**Description of the task:** Within the records below, how many lines contain "gives"? The answer is that number alone.

**Records for the task:**
***

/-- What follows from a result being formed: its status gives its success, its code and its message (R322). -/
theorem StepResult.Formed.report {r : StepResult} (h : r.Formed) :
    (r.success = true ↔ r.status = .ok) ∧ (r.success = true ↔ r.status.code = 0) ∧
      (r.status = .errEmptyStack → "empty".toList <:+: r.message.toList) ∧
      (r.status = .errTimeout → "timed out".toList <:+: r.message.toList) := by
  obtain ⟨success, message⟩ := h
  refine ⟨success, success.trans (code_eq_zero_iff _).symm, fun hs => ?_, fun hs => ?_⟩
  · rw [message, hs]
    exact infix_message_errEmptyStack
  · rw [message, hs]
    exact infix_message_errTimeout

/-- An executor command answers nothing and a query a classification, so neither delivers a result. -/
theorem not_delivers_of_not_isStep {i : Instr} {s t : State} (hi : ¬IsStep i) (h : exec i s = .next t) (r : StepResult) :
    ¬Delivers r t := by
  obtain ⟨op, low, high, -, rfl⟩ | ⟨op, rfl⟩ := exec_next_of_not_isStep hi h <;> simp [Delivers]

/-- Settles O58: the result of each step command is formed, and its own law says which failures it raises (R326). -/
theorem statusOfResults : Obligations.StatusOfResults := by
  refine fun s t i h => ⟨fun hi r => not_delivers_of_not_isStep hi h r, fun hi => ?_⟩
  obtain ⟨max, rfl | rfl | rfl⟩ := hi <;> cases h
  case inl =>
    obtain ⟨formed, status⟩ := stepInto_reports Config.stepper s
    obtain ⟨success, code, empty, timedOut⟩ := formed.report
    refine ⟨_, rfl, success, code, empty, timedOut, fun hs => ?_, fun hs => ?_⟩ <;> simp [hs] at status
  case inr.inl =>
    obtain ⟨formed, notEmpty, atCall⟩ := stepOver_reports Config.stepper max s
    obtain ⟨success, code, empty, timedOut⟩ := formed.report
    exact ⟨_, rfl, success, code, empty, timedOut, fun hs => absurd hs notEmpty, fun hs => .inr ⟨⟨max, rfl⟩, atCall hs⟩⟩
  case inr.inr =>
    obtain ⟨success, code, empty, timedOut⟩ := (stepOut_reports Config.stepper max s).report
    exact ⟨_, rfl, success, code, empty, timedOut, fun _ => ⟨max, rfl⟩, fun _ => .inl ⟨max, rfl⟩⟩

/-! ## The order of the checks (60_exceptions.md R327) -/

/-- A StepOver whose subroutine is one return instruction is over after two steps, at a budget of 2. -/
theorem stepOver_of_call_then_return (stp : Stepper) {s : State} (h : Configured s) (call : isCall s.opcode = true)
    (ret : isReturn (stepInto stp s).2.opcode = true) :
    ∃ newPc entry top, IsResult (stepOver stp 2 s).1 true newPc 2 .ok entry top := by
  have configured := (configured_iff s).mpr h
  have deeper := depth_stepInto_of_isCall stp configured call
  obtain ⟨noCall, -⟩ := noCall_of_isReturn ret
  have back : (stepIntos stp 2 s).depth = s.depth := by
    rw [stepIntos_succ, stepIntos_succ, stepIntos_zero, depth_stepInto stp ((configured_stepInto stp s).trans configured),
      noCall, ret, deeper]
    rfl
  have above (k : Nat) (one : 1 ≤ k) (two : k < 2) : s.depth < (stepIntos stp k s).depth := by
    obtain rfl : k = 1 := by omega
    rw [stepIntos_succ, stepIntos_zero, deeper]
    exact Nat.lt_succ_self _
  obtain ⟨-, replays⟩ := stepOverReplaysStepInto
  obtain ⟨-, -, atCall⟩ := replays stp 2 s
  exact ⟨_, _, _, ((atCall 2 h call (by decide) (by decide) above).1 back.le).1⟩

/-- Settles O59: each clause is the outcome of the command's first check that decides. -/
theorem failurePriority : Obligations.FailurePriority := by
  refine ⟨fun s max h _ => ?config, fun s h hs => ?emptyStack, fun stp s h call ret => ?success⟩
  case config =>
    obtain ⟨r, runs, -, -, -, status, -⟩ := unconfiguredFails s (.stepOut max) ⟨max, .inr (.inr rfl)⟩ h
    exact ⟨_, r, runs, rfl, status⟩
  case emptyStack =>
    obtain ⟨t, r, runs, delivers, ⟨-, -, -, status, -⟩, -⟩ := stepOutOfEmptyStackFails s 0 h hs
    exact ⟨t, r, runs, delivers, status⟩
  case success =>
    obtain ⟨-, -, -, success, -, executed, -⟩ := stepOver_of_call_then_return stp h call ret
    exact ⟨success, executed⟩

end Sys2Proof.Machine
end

***

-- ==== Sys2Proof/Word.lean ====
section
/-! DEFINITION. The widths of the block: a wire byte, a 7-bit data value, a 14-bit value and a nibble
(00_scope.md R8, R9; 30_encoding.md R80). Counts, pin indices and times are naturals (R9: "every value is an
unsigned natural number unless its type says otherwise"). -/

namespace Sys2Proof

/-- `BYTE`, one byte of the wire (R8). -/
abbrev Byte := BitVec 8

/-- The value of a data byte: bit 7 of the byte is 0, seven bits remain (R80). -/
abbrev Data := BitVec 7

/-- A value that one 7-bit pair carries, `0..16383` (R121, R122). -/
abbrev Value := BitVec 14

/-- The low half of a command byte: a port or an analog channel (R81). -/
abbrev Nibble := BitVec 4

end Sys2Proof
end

***

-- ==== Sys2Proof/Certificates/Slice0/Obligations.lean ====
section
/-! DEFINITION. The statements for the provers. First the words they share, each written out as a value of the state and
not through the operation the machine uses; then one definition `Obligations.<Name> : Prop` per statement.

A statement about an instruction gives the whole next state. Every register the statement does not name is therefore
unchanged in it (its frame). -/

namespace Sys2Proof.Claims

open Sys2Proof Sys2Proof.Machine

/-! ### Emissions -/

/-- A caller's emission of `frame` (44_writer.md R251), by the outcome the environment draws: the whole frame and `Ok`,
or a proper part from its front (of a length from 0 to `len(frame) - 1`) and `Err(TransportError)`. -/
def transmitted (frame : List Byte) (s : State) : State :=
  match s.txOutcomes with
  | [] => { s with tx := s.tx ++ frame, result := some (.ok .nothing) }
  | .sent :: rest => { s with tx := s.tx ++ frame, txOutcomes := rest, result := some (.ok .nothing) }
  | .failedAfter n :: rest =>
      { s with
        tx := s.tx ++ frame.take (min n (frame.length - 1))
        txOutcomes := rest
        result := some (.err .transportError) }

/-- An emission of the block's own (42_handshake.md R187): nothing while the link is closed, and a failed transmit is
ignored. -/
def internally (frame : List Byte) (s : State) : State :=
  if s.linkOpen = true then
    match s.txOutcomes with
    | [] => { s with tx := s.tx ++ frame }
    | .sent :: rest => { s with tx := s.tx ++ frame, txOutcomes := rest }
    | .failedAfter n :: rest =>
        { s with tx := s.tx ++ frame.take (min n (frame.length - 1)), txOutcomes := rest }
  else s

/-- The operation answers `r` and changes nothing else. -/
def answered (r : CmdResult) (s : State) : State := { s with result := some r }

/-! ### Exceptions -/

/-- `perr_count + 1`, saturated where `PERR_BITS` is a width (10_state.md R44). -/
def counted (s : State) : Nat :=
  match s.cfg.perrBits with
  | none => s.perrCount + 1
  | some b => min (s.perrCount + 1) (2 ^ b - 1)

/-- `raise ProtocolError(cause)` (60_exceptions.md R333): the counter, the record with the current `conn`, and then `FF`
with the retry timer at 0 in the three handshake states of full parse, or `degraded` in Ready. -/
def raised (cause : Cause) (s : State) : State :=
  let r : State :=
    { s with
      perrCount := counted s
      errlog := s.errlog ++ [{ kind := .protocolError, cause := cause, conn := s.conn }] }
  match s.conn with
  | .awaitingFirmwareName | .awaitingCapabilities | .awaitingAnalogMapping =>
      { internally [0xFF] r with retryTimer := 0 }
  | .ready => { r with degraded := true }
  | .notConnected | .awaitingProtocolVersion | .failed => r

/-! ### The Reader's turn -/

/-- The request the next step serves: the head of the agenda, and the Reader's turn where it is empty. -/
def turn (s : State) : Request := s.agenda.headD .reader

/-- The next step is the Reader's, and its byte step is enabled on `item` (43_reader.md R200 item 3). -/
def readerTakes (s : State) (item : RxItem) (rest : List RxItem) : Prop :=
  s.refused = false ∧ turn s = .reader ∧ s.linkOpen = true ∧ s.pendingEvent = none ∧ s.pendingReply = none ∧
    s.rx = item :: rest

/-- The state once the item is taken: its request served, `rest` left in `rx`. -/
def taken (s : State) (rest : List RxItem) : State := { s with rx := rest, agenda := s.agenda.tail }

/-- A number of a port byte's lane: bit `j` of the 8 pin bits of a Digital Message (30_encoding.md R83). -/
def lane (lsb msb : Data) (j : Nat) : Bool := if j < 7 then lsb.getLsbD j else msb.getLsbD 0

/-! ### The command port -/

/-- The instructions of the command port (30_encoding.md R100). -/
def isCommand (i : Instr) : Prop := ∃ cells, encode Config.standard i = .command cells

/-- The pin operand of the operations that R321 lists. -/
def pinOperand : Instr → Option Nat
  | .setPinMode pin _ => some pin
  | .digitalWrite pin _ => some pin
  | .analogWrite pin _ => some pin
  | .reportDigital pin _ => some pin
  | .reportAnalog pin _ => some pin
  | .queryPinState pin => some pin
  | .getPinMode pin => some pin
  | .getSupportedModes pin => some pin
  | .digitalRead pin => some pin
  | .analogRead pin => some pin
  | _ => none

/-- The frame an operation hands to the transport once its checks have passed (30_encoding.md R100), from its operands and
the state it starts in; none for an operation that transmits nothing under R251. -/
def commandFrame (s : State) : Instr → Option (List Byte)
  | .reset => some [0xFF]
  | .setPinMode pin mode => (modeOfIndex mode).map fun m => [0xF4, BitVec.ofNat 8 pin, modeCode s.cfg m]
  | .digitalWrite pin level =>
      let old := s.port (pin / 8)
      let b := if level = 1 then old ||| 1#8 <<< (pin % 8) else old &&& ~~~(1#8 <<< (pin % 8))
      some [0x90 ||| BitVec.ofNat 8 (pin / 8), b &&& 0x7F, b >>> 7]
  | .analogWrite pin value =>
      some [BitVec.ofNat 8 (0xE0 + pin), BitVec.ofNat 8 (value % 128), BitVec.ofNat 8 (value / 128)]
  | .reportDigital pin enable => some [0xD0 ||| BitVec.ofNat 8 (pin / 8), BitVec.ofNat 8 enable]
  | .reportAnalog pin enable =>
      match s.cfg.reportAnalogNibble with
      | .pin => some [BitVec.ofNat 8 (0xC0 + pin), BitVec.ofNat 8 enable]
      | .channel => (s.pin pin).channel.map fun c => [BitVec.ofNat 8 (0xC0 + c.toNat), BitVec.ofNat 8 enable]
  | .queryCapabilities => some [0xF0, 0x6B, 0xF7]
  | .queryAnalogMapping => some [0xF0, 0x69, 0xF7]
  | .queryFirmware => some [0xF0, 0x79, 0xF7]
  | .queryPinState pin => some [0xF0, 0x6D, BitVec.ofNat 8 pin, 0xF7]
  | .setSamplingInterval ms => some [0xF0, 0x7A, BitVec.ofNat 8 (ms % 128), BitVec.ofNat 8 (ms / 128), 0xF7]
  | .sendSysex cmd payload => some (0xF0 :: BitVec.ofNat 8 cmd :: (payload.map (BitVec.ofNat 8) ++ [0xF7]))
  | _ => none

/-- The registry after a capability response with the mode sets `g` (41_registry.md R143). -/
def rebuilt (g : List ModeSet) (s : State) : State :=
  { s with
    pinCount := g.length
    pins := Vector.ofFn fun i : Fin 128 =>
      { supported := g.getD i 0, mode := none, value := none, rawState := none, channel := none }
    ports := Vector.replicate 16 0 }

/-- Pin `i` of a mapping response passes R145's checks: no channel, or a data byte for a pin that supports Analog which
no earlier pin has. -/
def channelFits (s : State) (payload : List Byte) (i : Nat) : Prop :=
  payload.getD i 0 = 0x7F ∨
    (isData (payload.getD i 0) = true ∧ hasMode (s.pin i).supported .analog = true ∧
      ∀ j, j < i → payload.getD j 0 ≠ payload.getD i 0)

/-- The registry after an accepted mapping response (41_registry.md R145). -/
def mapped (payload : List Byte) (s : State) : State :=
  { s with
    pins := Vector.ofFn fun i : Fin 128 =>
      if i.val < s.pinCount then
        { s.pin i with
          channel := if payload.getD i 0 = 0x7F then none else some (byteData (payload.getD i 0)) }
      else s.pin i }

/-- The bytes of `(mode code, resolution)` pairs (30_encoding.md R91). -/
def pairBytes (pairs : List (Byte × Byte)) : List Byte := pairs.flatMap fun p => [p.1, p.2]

***

**Answer to this problem:** 2